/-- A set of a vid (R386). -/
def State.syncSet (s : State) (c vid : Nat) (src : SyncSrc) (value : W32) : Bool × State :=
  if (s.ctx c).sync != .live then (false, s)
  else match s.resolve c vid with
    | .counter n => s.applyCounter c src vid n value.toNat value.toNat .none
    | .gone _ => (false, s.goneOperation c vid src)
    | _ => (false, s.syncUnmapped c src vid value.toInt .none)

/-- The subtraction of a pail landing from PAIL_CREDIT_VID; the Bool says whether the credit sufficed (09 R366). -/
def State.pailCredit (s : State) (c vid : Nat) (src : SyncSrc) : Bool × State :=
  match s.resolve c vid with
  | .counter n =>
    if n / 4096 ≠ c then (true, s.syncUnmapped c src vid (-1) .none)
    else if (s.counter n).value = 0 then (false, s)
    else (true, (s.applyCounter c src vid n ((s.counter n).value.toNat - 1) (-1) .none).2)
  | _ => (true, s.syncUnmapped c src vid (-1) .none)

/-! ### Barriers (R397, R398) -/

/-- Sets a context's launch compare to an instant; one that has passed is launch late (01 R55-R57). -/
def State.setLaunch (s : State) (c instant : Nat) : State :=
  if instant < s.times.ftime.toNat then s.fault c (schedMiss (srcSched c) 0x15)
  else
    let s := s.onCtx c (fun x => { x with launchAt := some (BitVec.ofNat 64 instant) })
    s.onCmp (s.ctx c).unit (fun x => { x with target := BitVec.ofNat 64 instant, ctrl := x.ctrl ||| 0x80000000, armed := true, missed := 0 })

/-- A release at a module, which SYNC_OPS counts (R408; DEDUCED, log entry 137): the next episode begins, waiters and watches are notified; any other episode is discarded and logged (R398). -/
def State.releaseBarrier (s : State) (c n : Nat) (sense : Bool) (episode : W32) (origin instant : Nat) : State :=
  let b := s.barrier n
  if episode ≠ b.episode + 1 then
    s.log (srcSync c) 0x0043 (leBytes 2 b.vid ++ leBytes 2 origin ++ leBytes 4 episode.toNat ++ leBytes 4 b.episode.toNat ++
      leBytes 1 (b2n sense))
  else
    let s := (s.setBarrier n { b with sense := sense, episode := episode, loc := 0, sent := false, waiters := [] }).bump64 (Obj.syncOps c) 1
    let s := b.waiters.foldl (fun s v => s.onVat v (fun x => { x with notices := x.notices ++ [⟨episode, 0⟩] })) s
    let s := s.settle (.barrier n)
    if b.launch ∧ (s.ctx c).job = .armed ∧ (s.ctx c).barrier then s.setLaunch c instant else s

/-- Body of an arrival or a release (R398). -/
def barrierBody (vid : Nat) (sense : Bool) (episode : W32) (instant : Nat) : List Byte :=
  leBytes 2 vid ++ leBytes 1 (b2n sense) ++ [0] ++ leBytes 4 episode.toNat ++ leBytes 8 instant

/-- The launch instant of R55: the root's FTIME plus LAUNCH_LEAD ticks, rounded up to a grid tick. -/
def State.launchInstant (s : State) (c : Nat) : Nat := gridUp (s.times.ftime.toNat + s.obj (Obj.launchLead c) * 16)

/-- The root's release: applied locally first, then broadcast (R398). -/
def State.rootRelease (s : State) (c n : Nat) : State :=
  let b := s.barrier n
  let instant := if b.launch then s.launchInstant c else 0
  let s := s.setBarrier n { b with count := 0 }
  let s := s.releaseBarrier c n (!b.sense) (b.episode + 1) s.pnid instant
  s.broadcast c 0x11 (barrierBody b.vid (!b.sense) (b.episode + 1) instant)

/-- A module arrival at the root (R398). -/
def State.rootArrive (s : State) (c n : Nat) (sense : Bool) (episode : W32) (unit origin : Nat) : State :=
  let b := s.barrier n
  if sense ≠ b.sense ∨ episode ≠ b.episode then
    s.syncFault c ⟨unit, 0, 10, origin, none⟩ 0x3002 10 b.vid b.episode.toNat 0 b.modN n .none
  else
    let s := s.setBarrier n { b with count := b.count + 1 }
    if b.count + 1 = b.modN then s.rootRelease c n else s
§ §
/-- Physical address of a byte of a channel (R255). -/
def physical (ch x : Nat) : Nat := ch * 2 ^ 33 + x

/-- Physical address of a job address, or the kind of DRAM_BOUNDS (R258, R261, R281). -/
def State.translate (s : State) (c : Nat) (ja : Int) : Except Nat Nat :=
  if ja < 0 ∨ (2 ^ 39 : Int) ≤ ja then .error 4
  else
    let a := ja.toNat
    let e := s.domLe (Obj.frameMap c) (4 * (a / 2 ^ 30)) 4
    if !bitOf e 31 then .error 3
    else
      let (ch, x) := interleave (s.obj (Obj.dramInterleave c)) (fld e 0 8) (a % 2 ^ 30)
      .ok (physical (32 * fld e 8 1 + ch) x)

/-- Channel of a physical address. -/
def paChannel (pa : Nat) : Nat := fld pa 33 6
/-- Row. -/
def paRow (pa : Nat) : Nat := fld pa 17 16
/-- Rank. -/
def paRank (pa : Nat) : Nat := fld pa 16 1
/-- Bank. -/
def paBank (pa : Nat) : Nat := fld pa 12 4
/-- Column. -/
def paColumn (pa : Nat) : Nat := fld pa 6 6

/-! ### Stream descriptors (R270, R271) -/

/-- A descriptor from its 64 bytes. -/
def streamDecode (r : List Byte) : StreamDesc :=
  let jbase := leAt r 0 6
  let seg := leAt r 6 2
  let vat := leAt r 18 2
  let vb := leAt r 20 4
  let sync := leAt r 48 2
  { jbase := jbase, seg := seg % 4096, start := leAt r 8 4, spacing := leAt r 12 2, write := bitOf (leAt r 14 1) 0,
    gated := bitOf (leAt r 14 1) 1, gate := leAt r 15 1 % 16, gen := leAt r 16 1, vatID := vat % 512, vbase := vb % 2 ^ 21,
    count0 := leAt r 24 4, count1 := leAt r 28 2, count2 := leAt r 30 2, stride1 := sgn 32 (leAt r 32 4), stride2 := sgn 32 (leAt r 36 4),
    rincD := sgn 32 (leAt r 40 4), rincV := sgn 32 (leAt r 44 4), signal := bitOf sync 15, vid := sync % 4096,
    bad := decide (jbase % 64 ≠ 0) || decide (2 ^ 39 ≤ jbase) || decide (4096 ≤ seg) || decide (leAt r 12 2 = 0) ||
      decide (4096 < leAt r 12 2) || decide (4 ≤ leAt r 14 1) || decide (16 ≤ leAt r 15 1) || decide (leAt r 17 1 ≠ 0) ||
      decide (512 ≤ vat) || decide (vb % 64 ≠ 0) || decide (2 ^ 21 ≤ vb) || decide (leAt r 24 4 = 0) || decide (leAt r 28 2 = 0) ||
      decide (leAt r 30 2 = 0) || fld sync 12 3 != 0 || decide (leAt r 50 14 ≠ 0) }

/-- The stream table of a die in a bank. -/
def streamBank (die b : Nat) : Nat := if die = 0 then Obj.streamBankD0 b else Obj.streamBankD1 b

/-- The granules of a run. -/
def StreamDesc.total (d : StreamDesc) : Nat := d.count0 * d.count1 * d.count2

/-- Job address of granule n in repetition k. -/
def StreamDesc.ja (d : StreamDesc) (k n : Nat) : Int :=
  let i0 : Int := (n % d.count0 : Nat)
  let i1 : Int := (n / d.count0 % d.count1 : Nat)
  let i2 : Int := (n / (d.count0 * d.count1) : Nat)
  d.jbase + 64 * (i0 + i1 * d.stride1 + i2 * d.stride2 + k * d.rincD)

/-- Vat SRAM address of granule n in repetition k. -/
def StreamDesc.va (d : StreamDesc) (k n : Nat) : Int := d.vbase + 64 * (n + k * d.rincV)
§ §
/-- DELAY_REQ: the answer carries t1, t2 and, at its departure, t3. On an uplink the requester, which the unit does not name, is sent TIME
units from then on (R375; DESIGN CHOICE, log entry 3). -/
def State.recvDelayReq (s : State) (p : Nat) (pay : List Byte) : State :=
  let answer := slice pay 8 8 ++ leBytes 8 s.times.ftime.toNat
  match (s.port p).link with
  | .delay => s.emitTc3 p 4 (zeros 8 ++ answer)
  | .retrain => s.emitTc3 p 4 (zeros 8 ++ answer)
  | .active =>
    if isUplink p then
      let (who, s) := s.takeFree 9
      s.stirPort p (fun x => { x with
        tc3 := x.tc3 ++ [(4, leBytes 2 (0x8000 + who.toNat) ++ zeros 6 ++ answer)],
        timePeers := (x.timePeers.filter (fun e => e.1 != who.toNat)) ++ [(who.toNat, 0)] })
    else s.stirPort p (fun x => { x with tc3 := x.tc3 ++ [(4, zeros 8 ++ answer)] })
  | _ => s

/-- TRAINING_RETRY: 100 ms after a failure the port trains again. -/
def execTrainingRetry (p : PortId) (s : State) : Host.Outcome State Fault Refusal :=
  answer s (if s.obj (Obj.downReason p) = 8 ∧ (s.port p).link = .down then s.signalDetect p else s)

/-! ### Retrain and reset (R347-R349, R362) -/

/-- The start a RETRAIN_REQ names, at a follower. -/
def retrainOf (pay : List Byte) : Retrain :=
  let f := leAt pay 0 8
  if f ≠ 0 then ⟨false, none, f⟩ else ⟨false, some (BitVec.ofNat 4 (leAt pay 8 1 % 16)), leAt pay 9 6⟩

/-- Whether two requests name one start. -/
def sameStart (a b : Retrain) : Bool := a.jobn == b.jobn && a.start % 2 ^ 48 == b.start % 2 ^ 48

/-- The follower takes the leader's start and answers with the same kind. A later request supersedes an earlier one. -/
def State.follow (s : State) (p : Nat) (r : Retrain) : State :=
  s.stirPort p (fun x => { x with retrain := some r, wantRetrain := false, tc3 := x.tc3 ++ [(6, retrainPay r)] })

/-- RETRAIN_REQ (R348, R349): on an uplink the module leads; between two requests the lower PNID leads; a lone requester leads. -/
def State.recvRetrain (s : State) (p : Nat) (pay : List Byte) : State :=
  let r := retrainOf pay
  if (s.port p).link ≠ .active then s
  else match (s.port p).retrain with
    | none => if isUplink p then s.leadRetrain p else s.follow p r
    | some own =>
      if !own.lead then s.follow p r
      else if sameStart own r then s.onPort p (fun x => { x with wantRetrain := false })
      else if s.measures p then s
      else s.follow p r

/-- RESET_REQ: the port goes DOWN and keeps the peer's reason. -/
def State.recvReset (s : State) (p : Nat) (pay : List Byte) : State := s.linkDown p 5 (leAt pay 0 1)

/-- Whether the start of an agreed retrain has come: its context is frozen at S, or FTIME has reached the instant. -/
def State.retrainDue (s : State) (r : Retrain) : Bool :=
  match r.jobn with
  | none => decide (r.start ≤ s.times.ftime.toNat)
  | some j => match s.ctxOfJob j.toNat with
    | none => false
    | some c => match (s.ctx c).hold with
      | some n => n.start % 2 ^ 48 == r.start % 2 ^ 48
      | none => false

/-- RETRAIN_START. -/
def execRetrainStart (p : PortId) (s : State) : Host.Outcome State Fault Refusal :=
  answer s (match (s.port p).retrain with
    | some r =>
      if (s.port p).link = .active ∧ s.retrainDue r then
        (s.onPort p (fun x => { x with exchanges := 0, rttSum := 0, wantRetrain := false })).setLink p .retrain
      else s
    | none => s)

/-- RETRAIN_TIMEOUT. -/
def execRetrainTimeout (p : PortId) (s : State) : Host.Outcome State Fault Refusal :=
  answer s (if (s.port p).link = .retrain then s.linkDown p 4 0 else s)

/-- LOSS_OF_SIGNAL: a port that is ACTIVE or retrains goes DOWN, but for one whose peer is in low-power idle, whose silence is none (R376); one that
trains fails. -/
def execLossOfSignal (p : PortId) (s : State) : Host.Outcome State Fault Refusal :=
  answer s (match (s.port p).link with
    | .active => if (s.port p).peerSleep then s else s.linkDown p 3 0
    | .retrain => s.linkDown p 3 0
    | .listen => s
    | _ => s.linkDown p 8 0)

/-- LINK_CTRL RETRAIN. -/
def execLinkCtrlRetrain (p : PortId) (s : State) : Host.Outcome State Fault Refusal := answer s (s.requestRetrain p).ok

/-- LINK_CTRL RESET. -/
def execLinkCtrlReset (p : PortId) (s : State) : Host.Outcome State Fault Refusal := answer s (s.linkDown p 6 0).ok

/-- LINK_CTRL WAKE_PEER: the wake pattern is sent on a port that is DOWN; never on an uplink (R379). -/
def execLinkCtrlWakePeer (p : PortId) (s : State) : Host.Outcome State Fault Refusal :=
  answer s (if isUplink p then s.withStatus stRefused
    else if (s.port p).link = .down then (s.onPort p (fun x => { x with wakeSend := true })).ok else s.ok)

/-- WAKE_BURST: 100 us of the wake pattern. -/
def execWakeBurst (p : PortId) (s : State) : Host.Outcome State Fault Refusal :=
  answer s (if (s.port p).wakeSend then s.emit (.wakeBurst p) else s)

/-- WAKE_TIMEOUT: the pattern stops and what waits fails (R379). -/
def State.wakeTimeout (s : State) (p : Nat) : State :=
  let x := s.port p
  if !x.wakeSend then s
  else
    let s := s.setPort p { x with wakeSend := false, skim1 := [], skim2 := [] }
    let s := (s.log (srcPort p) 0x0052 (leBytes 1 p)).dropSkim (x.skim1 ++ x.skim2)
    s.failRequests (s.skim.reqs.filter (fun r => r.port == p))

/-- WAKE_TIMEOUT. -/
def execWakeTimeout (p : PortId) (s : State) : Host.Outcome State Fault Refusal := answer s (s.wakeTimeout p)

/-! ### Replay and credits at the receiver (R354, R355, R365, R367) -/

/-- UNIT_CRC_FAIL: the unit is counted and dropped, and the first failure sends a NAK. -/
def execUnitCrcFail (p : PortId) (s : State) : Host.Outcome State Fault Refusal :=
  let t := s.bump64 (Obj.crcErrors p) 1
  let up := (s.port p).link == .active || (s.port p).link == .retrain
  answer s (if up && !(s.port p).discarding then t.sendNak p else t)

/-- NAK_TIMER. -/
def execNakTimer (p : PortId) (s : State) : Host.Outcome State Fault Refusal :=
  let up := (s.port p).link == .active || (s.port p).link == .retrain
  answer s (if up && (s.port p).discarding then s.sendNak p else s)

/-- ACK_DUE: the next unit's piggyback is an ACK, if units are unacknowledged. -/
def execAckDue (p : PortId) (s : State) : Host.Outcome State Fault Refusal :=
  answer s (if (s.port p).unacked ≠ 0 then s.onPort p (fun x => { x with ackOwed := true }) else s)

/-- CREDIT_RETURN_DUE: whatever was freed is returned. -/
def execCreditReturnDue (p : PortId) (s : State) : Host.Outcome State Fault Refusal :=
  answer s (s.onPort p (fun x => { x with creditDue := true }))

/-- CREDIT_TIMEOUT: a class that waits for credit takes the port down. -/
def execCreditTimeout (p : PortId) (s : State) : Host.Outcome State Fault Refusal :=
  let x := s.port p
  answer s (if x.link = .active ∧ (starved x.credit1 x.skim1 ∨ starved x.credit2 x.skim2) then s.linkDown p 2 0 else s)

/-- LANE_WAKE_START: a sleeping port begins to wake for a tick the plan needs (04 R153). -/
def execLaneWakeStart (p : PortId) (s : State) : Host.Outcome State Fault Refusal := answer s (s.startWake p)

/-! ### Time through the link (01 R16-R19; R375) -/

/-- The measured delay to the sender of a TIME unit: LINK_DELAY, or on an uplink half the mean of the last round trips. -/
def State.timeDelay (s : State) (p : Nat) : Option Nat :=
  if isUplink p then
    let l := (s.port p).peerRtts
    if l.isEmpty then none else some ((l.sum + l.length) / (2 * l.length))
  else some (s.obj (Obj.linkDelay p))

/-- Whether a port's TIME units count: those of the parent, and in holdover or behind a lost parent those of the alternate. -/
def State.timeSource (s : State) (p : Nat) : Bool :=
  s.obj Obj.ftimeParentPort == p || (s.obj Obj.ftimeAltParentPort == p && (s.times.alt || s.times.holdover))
§ §
# Task objective
Only the lines above from the one with "if !own.lead then s.follow p r" up to and including the one with "def execLinkCtrlWakePeer (p" should be repeated, exactly as written.

# Completed task
      if !own.lead then s.follow p r
      else if sameStart own r then s.onPort p (fun x => { x with wantRetrain := false })
      else if s.measures p then s
      else s.follow p r

/-- RESET_REQ: the port goes DOWN and keeps the peer's reason. -/
def State.recvReset (s : State) (p : Nat) (pay : List Byte) : State := s.linkDown p 5 (leAt pay 0 1)

/-- Whether the start of an agreed retrain has come: its context is frozen at S, or FTIME has reached the instant. -/
def State.retrainDue (s : State) (r : Retrain) : Bool :=
  match r.jobn with
  | none => decide (r.start ≤ s.times.ftime.toNat)
  | some j => match s.ctxOfJob j.toNat with
    | none => false
    | some c => match (s.ctx c).hold with
      | some n => n.start % 2 ^ 48 == r.start % 2 ^ 48
      | none => false

/-- RETRAIN_START. -/
def execRetrainStart (p : PortId) (s : State) : Host.Outcome State Fault Refusal :=
  answer s (match (s.port p).retrain with
    | some r =>
      if (s.port p).link = .active ∧ s.retrainDue r then
        (s.onPort p (fun x => { x with exchanges := 0, rttSum := 0, wantRetrain := false })).setLink p .retrain
      else s
    | none => s)

/-- RETRAIN_TIMEOUT. -/
def execRetrainTimeout (p : PortId) (s : State) : Host.Outcome State Fault Refusal :=
  answer s (if (s.port p).link = .retrain then s.linkDown p 4 0 else s)

/-- LOSS_OF_SIGNAL: a port that is ACTIVE or retrains goes DOWN, but for one whose peer is in low-power idle, whose silence is none (R376); one that
trains fails. -/
def execLossOfSignal (p : PortId) (s : State) : Host.Outcome State Fault Refusal :=
  answer s (match (s.port p).link with
    | .active => if (s.port p).peerSleep then s else s.linkDown p 3 0
    | .retrain => s.linkDown p 3 0
    | .listen => s
    | _ => s.linkDown p 8 0)

/-- LINK_CTRL RETRAIN. -/
def execLinkCtrlRetrain (p : PortId) (s : State) : Host.Outcome State Fault Refusal := answer s (s.requestRetrain p).ok

/-- LINK_CTRL RESET. -/
def execLinkCtrlReset (p : PortId) (s : State) : Host.Outcome State Fault Refusal := answer s (s.linkDown p 6 0).ok

/-- LINK_CTRL WAKE_PEER: the wake pattern is sent on a port that is DOWN; never on an uplink (R379). -/
def execLinkCtrlWakePeer (p : PortId) (s : State) : Host.Outcome State Fault Refusal :=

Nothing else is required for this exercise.